* **Data records**:
____

/-- W + M of a side and the die that gives it; `cells` is the number of quire cells. -/
def XView.sideLatency (v : XView) (d : Side) (write : Bool) (cells : Nat) : Nat × Nat :=
  let a := dieOf v.t
  let w (b : Nat) : Nat := if write then 16 + lat a b else 32 + lat a b + lat b a
  let best (bs : List Nat) (m : Nat) : Nat × Nat :=
    bs.foldl (fun acc b => if w b + m > acc.1 then (w b + m, b) else acc) (0, a)
  match d with
  | .win | .fifo _ => (4, a)
  | .rgn _ r =>
    match r.cls.toNat with
    | 1 => best (extDies r.ext) 320
    | 2 => best [8] 720
    | 3 => best [8] 3000
    | 4 => (hops v.t r.tile + lat a (dieOf r.tile) + 4, dieOf r.tile)
    | 6 => best (if r.qloc then [8] else extDies r.ext) (400 + (cells + 3) / 4)
    | 7 => best [8] (Config.peerLatency r.port % 4096)
    | _ => (4, a)

/-- The larger W + M of two sides, with its die; two local sides give 4. -/
def XView.pairLatency (v : XView) (far near : Side) (farW nearW : Bool) : Nat × Nat :=
  let f := v.sideLatency far farW 0
  let n := v.sideLatency near nearW 0
  if n.1 > f.1 then n else f

/-- The larger W + M of the cells of an XQADD or XQRD and of its near side, with its die. -/
def XView.quireLatency (v : XView) (i : Instr) (t : Tensor) (write : Bool) : Nat × Nat :=
  let f := v.sideLatency (v.side t.farh) write t.count
  let n := v.sideLatency (v.near i t) (!write) 0
  if n.1 > f.1 then n else f

/-- A: the action's term, from die `b` (R234). -/
def XView.actLatency (v : XView) (a : ActF) (b : Nat) : Nat :=
  if a.cact = 0 || a.chdl.getLsbD 7 then 0
  else
    match v.side a.chdl with
    | .rgn _ r =>
      let e := if r.cls = 4 || r.cls = 5 then dieOf r.tile else (match v.place (v.side a.chdl) a.cwoff with
        | some p => p.die
        | none => 8)
      16 + lat b e
    | _ => 0

def ceilDiv (a b : Nat) : Nat := (a + b - 1) / b

/-- L, without the block terms of an XDEC, and W + M. -/
def XView.declared (v : XView) (i : Instr) (e : XEntry) : Nat × Nat :=
  let mk (bytes : Nat) (wm : Nat × Nat) (a : ActF) : Nat × Nat :=
    (8 + ceilDiv bytes 512 + wm.1 + v.actLatency a wm.2, wm.1)
  let tensor (o : XeArgs) : Nat × Nat :=
    let t := tensorOf e.recs e.vals o.en
    mk t.bytes (v.pairLatency (v.side t.farh) (v.near i t) t.dir !t.dir) t.act
  match i with
  | .xcopy o | .xfill o | .xgath o | .xscat o => tensor o
  | .xdec o =>
    let t := tensorOf e.recs e.vals o.en
    let (l, wm) := mk t.bytes (v.sideLatency (v.side t.farh) false 0) t.act
    (l + 150, wm)
  | .xcsr o =>
    let a := csrOf e.recs e.vals o.en
    let best := [a.rph, a.cih, a.vlh].foldl (fun (acc : Nat × Nat) h =>
      let x := v.sideLatency (v.side h) false 0
      if x.1 > acc.1 then x else acc) (4, dieOf v.t)
    mk (8 * a.nrows + 4 + (4 + 2 ^ a.esz) * a.cap) best a.act
  | .xatom o =>
    let a := atomOf e.recs e.vals o.en
    mk 64 (v.sideLatency (v.side a.tgth) false 0) a.act
  | .xqadd o =>
    let t := tensorOf e.recs e.vals o.en
    mk ((t.count * nearBits o (o.cmd.getLsbD 0) + 7) / 8) (v.quireLatency i t true) t.act
  | .xqrd o =>
    let t := tensorOf e.recs e.vals o.en
    mk ((t.count * o.fmt.width + 7) / 8) (v.quireLatency i t false) t.act
  | .xqclr o =>
    let t := tensorOf e.recs e.vals o.en
    mk 0 (v.sideLatency (v.side t.farh) true t.count) t.act
  | .xsig o =>
    if o.l then (8, 0) else (8 + 16 + lat (dieOf v.t) (dieOf (v.region o.h.toNat).tile), 0)
  | .xword o =>
    let d := if o.l then Side.win else .rgn o.h.toNat (v.region o.h.toNat)
    mk 8 (v.sideLatency d true 0) {}
  | .xarm _ =>
    -- W and M of the counter's controller; that of a quire region is its stack's, or the LPDDR6 tier's
    let a := armOf e.recs
    let d := match v.side a.rgnh with
      | .rgn h r => if r.cls = 6 then Side.rgn h { r with cls := if r.qloc then 2 else 1 } else .rgn h r
      | x => x
    mk 0 (v.sideLatency d true 0) {}
  | _ => (8, 0)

____

* **Activity**: Only the lines above, from the first through the one holding "let n := v.sideLatency near nearW 0", are to be output, and they must be copied exactly.

* **Output of the task**:
/-- W + M of a side and the die that gives it; `cells` is the number of quire cells. -/
def XView.sideLatency (v : XView) (d : Side) (write : Bool) (cells : Nat) : Nat × Nat :=
  let a := dieOf v.t
  let w (b : Nat) : Nat := if write then 16 + lat a b else 32 + lat a b + lat b a
  let best (bs : List Nat) (m : Nat) : Nat × Nat :=
    bs.foldl (fun acc b => if w b + m > acc.1 then (w b + m, b) else acc) (0, a)
  match d with
  | .win | .fifo _ => (4, a)
  | .rgn _ r =>
    match r.cls.toNat with
    | 1 => best (extDies r.ext) 320
    | 2 => best [8] 720
    | 3 => best [8] 3000
    | 4 => (hops v.t r.tile + lat a (dieOf r.tile) + 4, dieOf r.tile)
    | 6 => best (if r.qloc then [8] else extDies r.ext) (400 + (cells + 3) / 4)
    | 7 => best [8] (Config.peerLatency r.port % 4096)
    | _ => (4, a)

/-- The larger W + M of two sides, with its die; two local sides give 4. -/
def XView.pairLatency (v : XView) (far near : Side) (farW nearW : Bool) : Nat × Nat :=
  let f := v.sideLatency far farW 0
  let n := v.sideLatency near nearW 0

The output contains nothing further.